- _Work instruction_: Using the entries below, write out the line with "updAx 1 a (fun", the line with "(F.BL_STATUS_STATE 1, 3), (F.CLK_TIME, 77)]", and every line in between, exactly as each is written.

- _Record excerpts_:
⟨
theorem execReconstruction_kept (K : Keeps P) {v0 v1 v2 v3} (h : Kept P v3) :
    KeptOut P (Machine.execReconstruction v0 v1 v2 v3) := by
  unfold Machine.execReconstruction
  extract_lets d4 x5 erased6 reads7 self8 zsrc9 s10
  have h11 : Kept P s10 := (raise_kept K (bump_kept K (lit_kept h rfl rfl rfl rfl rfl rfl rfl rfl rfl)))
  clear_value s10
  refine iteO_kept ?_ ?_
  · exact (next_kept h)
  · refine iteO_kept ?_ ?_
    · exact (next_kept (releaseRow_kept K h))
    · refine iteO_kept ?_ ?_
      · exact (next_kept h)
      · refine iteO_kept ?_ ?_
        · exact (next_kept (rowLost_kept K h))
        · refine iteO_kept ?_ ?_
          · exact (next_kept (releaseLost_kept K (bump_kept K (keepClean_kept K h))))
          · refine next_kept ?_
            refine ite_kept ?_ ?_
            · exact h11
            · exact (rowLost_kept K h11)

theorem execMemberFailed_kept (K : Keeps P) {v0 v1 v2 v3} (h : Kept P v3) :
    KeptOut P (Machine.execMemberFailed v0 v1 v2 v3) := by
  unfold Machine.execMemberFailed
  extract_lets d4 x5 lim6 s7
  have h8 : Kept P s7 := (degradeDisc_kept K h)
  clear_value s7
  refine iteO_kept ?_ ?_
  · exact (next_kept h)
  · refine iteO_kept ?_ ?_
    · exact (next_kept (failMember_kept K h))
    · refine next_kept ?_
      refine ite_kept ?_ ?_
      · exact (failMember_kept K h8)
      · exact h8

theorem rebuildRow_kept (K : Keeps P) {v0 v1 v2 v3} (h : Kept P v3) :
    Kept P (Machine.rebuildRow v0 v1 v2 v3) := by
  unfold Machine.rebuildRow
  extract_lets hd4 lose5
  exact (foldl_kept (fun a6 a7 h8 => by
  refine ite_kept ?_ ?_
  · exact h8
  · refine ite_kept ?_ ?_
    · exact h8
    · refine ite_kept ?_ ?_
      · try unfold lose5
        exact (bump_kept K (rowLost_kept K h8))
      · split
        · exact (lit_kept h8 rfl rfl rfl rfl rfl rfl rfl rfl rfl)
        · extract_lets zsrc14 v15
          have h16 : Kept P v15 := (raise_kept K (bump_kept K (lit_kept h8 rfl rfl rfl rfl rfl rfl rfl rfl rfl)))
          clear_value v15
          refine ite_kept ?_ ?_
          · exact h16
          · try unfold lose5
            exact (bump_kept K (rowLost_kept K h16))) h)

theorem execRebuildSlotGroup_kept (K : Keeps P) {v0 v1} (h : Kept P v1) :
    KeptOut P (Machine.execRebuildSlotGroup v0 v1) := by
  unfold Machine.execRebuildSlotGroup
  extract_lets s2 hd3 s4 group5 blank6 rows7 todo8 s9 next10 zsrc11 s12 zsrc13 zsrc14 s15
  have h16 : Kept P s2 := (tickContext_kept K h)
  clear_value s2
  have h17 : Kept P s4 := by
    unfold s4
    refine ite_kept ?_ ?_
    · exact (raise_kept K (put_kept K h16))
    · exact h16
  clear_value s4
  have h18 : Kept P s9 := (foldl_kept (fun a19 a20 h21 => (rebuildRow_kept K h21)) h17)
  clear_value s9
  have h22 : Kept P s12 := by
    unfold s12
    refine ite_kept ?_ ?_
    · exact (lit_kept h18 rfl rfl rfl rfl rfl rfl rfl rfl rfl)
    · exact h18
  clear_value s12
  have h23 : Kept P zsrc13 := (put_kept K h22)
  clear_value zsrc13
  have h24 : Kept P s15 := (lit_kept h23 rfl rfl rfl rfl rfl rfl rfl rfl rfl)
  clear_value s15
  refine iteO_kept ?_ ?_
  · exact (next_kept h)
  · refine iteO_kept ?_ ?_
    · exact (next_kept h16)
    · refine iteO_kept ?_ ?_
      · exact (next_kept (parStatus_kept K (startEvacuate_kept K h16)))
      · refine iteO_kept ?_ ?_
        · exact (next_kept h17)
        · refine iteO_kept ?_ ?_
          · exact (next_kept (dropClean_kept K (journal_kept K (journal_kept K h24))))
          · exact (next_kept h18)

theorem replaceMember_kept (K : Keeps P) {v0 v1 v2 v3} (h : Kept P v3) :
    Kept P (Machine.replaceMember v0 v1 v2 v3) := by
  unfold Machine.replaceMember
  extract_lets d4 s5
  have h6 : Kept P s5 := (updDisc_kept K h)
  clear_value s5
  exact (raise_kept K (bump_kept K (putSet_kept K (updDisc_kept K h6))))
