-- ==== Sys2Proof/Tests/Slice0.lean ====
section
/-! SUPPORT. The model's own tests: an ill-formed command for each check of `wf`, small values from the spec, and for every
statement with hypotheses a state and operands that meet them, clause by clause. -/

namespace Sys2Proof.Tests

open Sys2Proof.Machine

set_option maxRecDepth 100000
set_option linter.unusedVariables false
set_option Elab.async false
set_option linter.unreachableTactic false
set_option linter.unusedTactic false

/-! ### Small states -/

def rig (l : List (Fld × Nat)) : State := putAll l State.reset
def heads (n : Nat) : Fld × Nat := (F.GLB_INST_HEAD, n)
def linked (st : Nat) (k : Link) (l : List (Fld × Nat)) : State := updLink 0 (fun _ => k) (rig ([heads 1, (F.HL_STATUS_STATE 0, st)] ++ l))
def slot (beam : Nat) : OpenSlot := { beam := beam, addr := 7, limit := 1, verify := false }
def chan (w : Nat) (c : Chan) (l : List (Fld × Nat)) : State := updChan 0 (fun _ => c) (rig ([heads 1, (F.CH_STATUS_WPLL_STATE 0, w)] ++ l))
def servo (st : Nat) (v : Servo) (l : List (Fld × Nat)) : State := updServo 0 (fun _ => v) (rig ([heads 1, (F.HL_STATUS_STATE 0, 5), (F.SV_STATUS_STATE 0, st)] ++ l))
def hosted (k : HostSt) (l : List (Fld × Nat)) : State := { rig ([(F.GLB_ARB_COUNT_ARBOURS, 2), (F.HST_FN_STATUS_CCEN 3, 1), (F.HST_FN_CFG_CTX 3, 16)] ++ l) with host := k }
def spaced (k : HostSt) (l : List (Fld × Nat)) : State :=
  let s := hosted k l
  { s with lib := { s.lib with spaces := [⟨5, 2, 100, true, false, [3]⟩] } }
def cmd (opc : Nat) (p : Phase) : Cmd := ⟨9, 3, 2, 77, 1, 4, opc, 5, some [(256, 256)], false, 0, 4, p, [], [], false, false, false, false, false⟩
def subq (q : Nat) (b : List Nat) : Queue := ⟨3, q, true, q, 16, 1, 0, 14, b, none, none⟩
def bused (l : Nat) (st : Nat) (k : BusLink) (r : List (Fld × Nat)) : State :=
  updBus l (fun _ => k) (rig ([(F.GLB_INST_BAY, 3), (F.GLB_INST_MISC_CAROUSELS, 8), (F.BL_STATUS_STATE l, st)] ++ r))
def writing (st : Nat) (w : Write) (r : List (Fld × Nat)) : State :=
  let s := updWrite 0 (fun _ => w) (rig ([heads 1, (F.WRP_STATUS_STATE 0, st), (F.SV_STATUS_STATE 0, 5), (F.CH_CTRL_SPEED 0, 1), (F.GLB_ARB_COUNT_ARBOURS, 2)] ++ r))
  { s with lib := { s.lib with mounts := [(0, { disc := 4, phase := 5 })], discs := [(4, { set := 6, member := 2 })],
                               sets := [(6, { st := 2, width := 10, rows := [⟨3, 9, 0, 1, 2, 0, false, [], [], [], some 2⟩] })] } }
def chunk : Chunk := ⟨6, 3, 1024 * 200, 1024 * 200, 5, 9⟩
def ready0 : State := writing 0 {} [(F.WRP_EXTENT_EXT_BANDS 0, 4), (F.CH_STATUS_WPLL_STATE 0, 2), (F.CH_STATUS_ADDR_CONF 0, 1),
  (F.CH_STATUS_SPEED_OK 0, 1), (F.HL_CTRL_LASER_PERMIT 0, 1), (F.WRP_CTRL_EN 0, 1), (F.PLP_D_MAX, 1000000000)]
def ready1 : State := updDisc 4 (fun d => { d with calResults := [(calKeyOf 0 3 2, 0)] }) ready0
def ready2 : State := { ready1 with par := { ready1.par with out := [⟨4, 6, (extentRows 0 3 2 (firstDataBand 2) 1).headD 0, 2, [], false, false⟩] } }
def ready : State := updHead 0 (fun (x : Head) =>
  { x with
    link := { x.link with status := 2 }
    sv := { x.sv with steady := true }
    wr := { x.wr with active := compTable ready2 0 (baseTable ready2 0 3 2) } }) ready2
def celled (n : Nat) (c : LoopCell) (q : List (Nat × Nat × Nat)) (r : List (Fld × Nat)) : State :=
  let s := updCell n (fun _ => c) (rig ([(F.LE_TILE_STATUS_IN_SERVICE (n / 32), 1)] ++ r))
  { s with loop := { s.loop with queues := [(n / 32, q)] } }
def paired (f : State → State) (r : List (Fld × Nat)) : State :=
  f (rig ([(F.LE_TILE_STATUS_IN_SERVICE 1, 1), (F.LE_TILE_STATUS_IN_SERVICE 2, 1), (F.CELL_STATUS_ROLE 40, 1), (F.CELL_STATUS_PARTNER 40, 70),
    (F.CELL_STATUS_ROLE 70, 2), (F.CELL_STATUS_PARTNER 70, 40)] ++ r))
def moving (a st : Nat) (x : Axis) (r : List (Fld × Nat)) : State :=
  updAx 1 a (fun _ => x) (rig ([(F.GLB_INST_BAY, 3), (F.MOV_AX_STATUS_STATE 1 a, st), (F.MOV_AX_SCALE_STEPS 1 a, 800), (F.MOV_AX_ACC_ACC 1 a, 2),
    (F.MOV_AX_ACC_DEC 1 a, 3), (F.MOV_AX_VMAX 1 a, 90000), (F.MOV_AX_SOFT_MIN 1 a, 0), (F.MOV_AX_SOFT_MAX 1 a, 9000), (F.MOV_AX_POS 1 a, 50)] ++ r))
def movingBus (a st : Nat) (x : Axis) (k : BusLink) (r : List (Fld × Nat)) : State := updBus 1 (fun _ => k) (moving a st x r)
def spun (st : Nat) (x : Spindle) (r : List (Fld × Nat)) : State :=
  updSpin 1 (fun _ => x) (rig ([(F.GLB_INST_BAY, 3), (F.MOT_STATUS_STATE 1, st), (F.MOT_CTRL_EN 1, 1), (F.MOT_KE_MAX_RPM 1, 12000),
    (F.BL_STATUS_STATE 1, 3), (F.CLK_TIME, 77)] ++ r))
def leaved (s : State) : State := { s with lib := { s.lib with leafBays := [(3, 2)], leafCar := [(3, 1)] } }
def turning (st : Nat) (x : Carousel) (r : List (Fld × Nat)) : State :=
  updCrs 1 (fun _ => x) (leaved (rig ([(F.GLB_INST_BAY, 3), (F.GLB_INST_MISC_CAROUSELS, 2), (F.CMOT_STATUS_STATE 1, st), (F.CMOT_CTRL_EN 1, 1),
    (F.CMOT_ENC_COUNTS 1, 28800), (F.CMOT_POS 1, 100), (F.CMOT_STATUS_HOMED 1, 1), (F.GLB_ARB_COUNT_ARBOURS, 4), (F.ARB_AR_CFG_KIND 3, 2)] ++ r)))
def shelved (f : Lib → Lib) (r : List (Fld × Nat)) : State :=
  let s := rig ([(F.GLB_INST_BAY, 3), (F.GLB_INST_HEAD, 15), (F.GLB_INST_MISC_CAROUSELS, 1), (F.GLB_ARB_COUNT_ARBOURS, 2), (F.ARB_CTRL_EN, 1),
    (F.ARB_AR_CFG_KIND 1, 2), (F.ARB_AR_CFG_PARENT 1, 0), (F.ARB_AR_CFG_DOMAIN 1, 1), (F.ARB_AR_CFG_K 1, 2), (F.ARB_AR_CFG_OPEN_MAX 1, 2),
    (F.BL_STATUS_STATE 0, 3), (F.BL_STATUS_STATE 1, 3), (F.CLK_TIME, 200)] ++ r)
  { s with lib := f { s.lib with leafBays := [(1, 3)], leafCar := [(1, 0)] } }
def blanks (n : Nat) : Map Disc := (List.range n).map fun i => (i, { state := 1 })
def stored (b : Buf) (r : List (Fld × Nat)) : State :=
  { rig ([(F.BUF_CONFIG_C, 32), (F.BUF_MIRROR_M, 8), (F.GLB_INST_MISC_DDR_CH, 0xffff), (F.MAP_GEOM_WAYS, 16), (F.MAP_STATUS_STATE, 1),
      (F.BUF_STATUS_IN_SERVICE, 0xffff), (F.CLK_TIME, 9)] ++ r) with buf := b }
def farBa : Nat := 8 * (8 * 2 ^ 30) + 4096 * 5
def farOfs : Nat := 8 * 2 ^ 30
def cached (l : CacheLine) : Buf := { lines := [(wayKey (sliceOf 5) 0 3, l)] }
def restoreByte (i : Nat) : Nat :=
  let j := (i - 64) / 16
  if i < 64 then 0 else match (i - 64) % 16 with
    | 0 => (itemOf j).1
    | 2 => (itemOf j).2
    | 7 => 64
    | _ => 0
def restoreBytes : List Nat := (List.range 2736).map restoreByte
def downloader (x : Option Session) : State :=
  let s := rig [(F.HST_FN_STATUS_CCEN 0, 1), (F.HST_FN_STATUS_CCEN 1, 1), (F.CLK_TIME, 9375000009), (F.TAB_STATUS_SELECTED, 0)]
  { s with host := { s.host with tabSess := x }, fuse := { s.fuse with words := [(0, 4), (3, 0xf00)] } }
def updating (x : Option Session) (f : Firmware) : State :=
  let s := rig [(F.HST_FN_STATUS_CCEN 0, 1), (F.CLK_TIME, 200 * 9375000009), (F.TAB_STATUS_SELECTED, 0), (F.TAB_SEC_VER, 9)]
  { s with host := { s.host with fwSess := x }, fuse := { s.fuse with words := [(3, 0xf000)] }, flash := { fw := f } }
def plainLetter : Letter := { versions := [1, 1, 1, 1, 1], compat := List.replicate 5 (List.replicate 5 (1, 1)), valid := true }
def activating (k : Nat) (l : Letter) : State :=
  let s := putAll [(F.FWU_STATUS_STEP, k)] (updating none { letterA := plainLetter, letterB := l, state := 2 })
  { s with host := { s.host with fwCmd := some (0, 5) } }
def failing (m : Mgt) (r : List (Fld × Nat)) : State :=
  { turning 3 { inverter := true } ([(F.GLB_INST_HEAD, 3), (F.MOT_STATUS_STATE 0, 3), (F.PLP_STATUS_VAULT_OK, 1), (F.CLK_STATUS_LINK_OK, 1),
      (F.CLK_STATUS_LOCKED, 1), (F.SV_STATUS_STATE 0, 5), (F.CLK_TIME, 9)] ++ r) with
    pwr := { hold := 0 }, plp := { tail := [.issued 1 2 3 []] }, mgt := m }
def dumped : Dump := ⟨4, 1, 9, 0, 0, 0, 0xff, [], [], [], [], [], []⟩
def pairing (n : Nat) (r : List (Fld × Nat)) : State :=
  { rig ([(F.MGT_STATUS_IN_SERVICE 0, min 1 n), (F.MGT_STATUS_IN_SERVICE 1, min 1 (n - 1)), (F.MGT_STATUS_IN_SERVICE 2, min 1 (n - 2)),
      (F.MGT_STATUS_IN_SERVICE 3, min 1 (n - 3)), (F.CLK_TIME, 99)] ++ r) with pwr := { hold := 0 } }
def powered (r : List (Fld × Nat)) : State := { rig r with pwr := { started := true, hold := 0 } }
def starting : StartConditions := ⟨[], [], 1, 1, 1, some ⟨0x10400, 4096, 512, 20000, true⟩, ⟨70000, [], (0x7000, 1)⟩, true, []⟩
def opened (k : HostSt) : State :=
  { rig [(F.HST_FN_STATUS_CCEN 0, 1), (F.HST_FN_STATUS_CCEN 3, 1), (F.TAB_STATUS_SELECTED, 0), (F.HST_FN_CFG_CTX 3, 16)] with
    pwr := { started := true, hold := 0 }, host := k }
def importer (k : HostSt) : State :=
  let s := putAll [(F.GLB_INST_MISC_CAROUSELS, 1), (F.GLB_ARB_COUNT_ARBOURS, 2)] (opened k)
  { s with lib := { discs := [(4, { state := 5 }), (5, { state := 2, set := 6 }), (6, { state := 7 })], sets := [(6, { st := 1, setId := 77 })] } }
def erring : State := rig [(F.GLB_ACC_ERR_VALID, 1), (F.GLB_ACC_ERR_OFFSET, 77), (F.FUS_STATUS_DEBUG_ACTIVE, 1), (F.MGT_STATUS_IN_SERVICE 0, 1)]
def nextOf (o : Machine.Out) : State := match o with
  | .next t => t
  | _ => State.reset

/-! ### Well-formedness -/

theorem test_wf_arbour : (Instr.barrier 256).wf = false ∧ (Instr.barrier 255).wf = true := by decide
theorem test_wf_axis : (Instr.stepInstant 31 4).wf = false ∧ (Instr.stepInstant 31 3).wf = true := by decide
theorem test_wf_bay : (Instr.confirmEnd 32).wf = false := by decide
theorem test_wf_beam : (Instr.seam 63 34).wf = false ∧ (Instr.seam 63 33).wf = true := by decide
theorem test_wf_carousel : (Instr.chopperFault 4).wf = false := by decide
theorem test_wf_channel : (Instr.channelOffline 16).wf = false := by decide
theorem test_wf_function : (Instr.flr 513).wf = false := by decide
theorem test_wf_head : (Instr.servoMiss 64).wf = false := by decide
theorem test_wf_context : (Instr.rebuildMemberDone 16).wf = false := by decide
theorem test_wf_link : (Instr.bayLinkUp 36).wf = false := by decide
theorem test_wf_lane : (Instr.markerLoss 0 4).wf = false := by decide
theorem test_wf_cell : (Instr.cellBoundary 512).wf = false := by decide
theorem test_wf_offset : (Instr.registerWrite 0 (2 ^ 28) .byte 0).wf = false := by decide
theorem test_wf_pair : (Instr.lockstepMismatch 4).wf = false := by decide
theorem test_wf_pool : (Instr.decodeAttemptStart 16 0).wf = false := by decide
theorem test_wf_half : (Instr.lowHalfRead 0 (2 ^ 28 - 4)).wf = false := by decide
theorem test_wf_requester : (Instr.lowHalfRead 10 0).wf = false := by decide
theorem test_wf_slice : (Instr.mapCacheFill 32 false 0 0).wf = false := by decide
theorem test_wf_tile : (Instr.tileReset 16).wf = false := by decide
⟩
- _Task answer_:
  updAx 1 a (fun _ => x) (rig ([(F.GLB_INST_BAY, 3), (F.MOV_AX_STATUS_STATE 1 a, st), (F.MOV_AX_SCALE_STEPS 1 a, 800), (F.MOV_AX_ACC_ACC 1 a, 2),
    (F.MOV_AX_ACC_DEC 1 a, 3), (F.MOV_AX_VMAX 1 a, 90000), (F.MOV_AX_SOFT_MIN 1 a, 0), (F.MOV_AX_SOFT_MAX 1 a, 9000), (F.MOV_AX_POS 1 a, 50)] ++ r))
def movingBus (a st : Nat) (x : Axis) (k : BusLink) (r : List (Fld × Nat)) : State := updBus 1 (fun _ => k) (moving a st x r)
def spun (st : Nat) (x : Spindle) (r : List (Fld × Nat)) : State :=
  updSpin 1 (fun _ => x) (rig ([(F.GLB_INST_BAY, 3), (F.MOT_STATUS_STATE 1, st), (F.MOT_CTRL_EN 1, 1), (F.MOT_KE_MAX_RPM 1, 12000),
    (F.BL_STATUS_STATE 1, 3), (F.CLK_TIME, 77)] ++ r))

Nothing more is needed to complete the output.